The Gustavian Weekly

Calendar (05/11/12)

By James Freetly Calendar Editor | May 13, 2012 | Calendar

* The Calendar Page is considered editorial. The opinions expressed herein are not the opinions of The GusTavian Weekly, but are in fact a list of all the things you really ought to do in your four years at Gustavus. Like build a fort in the arb, sacrifice a goat, open a bazaar in the campus center and trick-or-treat at Ohle’s.

The Shady Character is hanging up his mask after three years. It’s been good, Gustavus. James Freetly

Friday, May 11

Free Vinyl Records: Lund Music Library 10:00 p.m.

It’s okay, hipsters. You can use The Weekly to wipe yourself off.

Gustavus Women In Leadership Luncheon: Banquet Rooms 5:00 p.m.

… Wait … then who’s making the lunch?

(See column by the Shady Character before we go getting upset.)

The Movers Walking Club: Lund Center Information Desk 12:40 p.m.

My group will be carrying everything on their backs. We will also speak only Yiddish. Come join the Movers Altsding Club.

Yup. Busted into Yiddish for a parting shot.

Mason Woods Dedication: Three Crowns Room 4:00 p.m.

I take it someone gave the college a bunch of money and now they’re getting their name attached to some trees that we already had?

Tell me, is our administration also selling property deeds to stars?

Earth Jam Revolution: Eckman Mall 4:30 p.m.

These people waste more Facebook notifications than Americans waste … anything. All put together. For a billion years.

Saturday, May 12

The Gustavus Symphony Orchestra in Concert: Bjorling Recital Hall 1:30 p.m.

Yes, yes, “In Concert” may sound sort of unoriginal, but we’ve tried them in a lot of other things. In jam, in water, in lava and trust me, “concert” is the only one that works.

The Lucia Singers & St. Ansgar’s Chorus in Concert: Christ Chapel 7:30 p.m.

Actually, St. Ansgar’s does pretty well in butter.

Sunday, May 13

Brassworks!: Bjorling Recital Hall 3:30 p.m.

In honor of my last issue, I’m gonna bring back my favorite joke from my first year doing this.

“Brassworks!” … cried the excited Mesopotamian sword maker.

Monday, May 14

Free Vinyl Records: Lund Music Library 10:00 a.m.

By the second day they’ll all be sticky and smell like American Spirits and PBR.

Peer Career Advisors Office Hours: Center for Servant Leadership 5:00 p.m.

There will be free soup for philosophy and English majors. Not because we like them better. It’s so they get used to accepting free soup.

Tuesday, May 15

Free Vinyl Records: Lund Music Library 10:00 a.m.

And by the third day the hipsters have taken everything good, leaving only the stuff you’ve never heard of before … and so the cycle begins again.

Annual George Hall Lecture: President’s Dining Room 6:30 p.m.

I don’t know who George Hall is, but I wish they had named a dorm after him.

“George Hall Hall.”

Chloe Radcliffe’s Senior Performance Showcase: Wallenberg Auditorium 8:30 p.m.

Don’t worry. I suspect they’ll still be using her picture for everything for the next 15 years.

Wednesday, May 16

Free Vinyl Records: Lund Music Library 10:00 p.m.

Of course, now that I’ve mentioned it four times it’s probably too mainstream.

Thursday, May 17

Last LineUs Show of the Year: The Dive 8:00 p.m.

Really, when you think about it, your time at Gustavus isn’t measured in the grades you got or the honors you won, but the number of times LineUs took your suggestion.

 

Shady Horoscope

Aries: Don’t worry seniors. You won’t be hitting a new low. I mean, you’ve been to your parent’s basement before.

Taurus: Lovers, this is a good time to assess where your relationship is. Like, if it’s in an alley, that’s a bad sign.

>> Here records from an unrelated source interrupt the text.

/-- Nothing answers where the mailbox cannot be reached. GET_VERSION starts the connection afresh; capabilities, algorithms, and what needs
them come in order, else ERROR 0x04. GET_DIGESTS answers slot 0 and 48 bytes; another slot is an error; GET_MEASUREMENTS counts 6 blocks for
a bound port, else 5, a signed answer carries the nonce and 96 bytes. KEY_EXCHANGE opens the first free of two sessions; FINISH ends the
handshake or drops the session; a request inside a session that is not ready is ERROR 0x02; a stream starts only with keys programmed.
(derived: R375, R462, R468, R469, R470, R472, R482, R524) -/
def Obligations.Spdm : Prop :=
  (∀ port s slot off len nonce index signed sess ok who env unwrap stream op, s.doeUp port.val = false →
    ∀ c, c ∈ [Instr.getVersion port, .getCapabilities port, .negotiateAlgorithms port, .getDigests port, .getCertificate port slot off len,
      .challenge port slot nonce, .getMeasurements port index signed nonce, .keyExchange port, .finish port sess ok who, .heartbeat port sess,
      .keyUpdate port sess, .endSession port sess, .envelope port sess env ok unwrap, .ideKm port sess stream op] → Gives c s (fun t => t = s)) ∧
  (∀ port s slot off len nonce index signed sess ok who, s.doeUp port.val = true → (s.spdmOf port.val).algsDone = false →
    ∀ c, c ∈ [Instr.getDigests port, .getCertificate port slot off len, .challenge port slot nonce, .getMeasurements port index signed nonce,
      .keyExchange port, .finish port sess ok who] → Gives c s (fun t => t = s.answer 0x104 [])) ∧
  (∀ port s env sess ok unwrap stream op, s.doeUp port.val = true →
    (s.session port.val sess.val).openNow = false ∨ (s.session port.val sess.val).finished = false →
    ∀ c, c ∈ [Instr.heartbeat port sess, .keyUpdate port sess, .endSession port sess, .envelope port sess env ok unwrap, .ideKm port sess stream op] →
      Gives c s (fun t => t = s.answer 0x102 [])) ∧
  (∀ port s, s.doeUp port.val = true → let x := s.spdmOf port.val
    Gives (.getVersion port) s (fun t => t = { s with spdm := t.spdm, response := t.response } ∧ t.response = { status := 0, data := [0x13] } ∧
      t.spdmOf port.val = { x with versionDone := true, capsDone := false, algsDone := false }) ∧
    Gives (.getCapabilities port) s (fun t => if x.versionDone = false then t = s.answer 0x104 []
      else t = { s with spdm := t.spdm, response := t.response } ∧ t.spdmOf port.val = { x with capsDone := true } ∧ t.response.status = 0 ∧
        t.response.data = List.replicate 11 1 ++ List.replicate 7 0) ∧
    Gives (.negotiateAlgorithms port) s (fun t => if x.capsDone = false then t = s.answer 0x104 []
      else t = { s with spdm := t.spdm, response := t.response } ∧ t.spdmOf port.val = { x with algsDone := true } ∧ t.response.status = 0)) ∧
  (∀ port s, s.doeUp port.val = true → (s.spdmOf port.val).algsDone = true →
    Gives (.getDigests port) s (fun t => t = { s with fresh := t.fresh, response := t.response } ∧ t.response.status = 0 ∧
      t.response.data.length = 49 ∧ t.response.data.head? = some 1) ∧
    (∀ slot off len, Gives (.getCertificate port slot off len) s (fun t => if slot.val ≠ 0 then t = s.answer 0x101 []
      else t = { s with response := t.response } ∧ t.response.status = 0 ∧ t.response.data.length = 2 + len.toNat ∧
        t.response.data.take 2 = byteList off.toNat 2)) ∧
    (∀ slot nonce, Gives (.challenge port slot nonce) s (fun t => if slot.val ≠ 0 then t = s.answer 0x101 []
      else t = { s with fresh := t.fresh, response := t.response } ∧ t.response.status = 0 ∧ t.response.data.length = 128 ∧
        t.response.data.take 32 = byteList nonce.toNat 32)) ∧
    (∀ index signed nonce, Gives (.getMeasurements port index signed nonce) s (fun t =>
      if index ≠ 0 ∧ index ≠ 0xFF ∧ (∀ e ∈ s.measurements port.val, e.1 ≠ index.toNat) then t = s.answer 0x101 []
      else t = { s with fresh := t.fresh, response := t.response } ∧ t.response.status = 0 ∧ ∃ body, body =
          (if index = 0 then [(s.measurements port.val).length]
          else if index = 0xFF then (s.measurements port.val).flatMap (fun e => e.1 :: e.2)
          else ((s.measurements port.val).filter (fun e => e.1 == index.toNat)).flatMap (fun e => e.1 :: e.2)) ∧
        if signed = true then t.response.data.length = body.length + 128 ∧ t.response.data.take (body.length + 32) = body ++ byteList nonce.toNat 32
        else t.response.data = body)) ∧
    Gives (.keyExchange port) s (fun t => let i := if (s.session port.val 0).openNow = false then 0 else 1
      if (s.session port.val 0).openNow = true ∧ (s.session port.val 1).openNow = true then t = s.answer 0x10A []
      else t = { s with spdm := t.spdm, response := t.response } ∧ t.response = { status := 0, data := [i] } ∧
        t.session port.val i = { Session.reset with openNow := true } ∧ ∀ j, j ≠ i → t.session port.val j = s.session port.val j) ∧
    (∀ sess ok who, let x := s.session port.val sess.val
      Gives (.finish port sess ok who) s (fun t => if x.openNow = false ∨ x.finished = true then t = s.answer 0x104 []
        else t = { s with spdm := t.spdm, response := t.response } ∧ t.response.data = [] ∧
          if ok = true then t.response.status = 0 ∧ t.session port.val sess.val = { x with finished := true, requester := who }
          else t.response.status = 0x106 ∧ t.session port.val sess.val = Session.reset))) ∧
  (∀ (s : State) (port : Nat), ((s.measurements port).map (·.1)) = [0x01, 0x02, 0x03, 0x10, 0x11] ++ (if (s.boundTo port).isSome = true then [0x12] else []) ∧
    ((s.measurements port).map (·.2.length)) = [48, 48, 48, 72, 24] ++ (if (s.boundTo port).isSome = true then [256] else [])) ∧
  (∀ port sess s, s.doeUp port.val = true → let x := s.session port.val sess.val; x.openNow = true → x.finished = true →
    Gives (.heartbeat port sess) s (fun t => t = s.answer 0 []) ∧
    Gives (.keyUpdate port sess) s (fun t => t = { s with spdm := t.spdm, response := t.response } ∧ t.response = { status := 0, data := [] } ∧
      t.session port.val sess.val = { x with keyGen := x.keyGen + 1 }) ∧
    Gives (.endSession port sess) s (fun t => t = { s with spdm := t.spdm, response := t.response } ∧ t.response = { status := 0, data := [] } ∧
      t.session port.val sess.val = Session.reset) ∧
    ∀ stream op, Gives (.ideKm port sess stream op) s (fun t => t = { s with ports := t.ports, response := t.response } ∧
      t.response = { status := 0, data := [] } ∧ ∃ y, Tab.get (t.port port.val).ide stream.val = some y ∧
        let old := (Tab.get (s.port port.val).ide stream.val).getD { programmed := false, active := false, underTenant := false }
        (op = .stop → y = { old with active := false }) ∧ (op = .start → y = { old with active := old.programmed }) ∧
        (op = .program → y.programmed = true ∧ y.active = old.active ∧ (y.underTenant = true ↔
          ∃ p, s.boundTo port.val = some p ∧ s.keyState p ≠ 0 ∧ x.requester = (s.keysOf p).tenantKeyHash))))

Gemini: Seniors, now that you don’t have homework to give you a sense of purpose try to back off your caffeine addiction. Red Bull and ennui don’t mix.

Cancer: Don’t worry about student loans. Debtor’s prison is not that bad.

Leo: Seniors, if you can’t land an apartment, I hear Jack Ohle will let you crash on his couch.

Virgo: Plus side: Making up new identities is a fun group activity.

Libra: I predict Gustavus will hit you up for more cash before you leave.

Scorpio: You need happiness in your life. Or drugs. F&ck it. The stars don’t care.

Sagittarius: Mother’sDayiscomingup.You’ll be getting a card.

Capricorn: Seniors, I know you’re excited about getting into grad school, but maybe steer clear of “Dave’s Speedy Grad.”

Aquarius: Have you seen the Avengers yet? That sh*t’s good.

Pisces: Well. Here it is. The last joke of my Calendar career. Don’t want to waste it. I’ll need to think long and hard.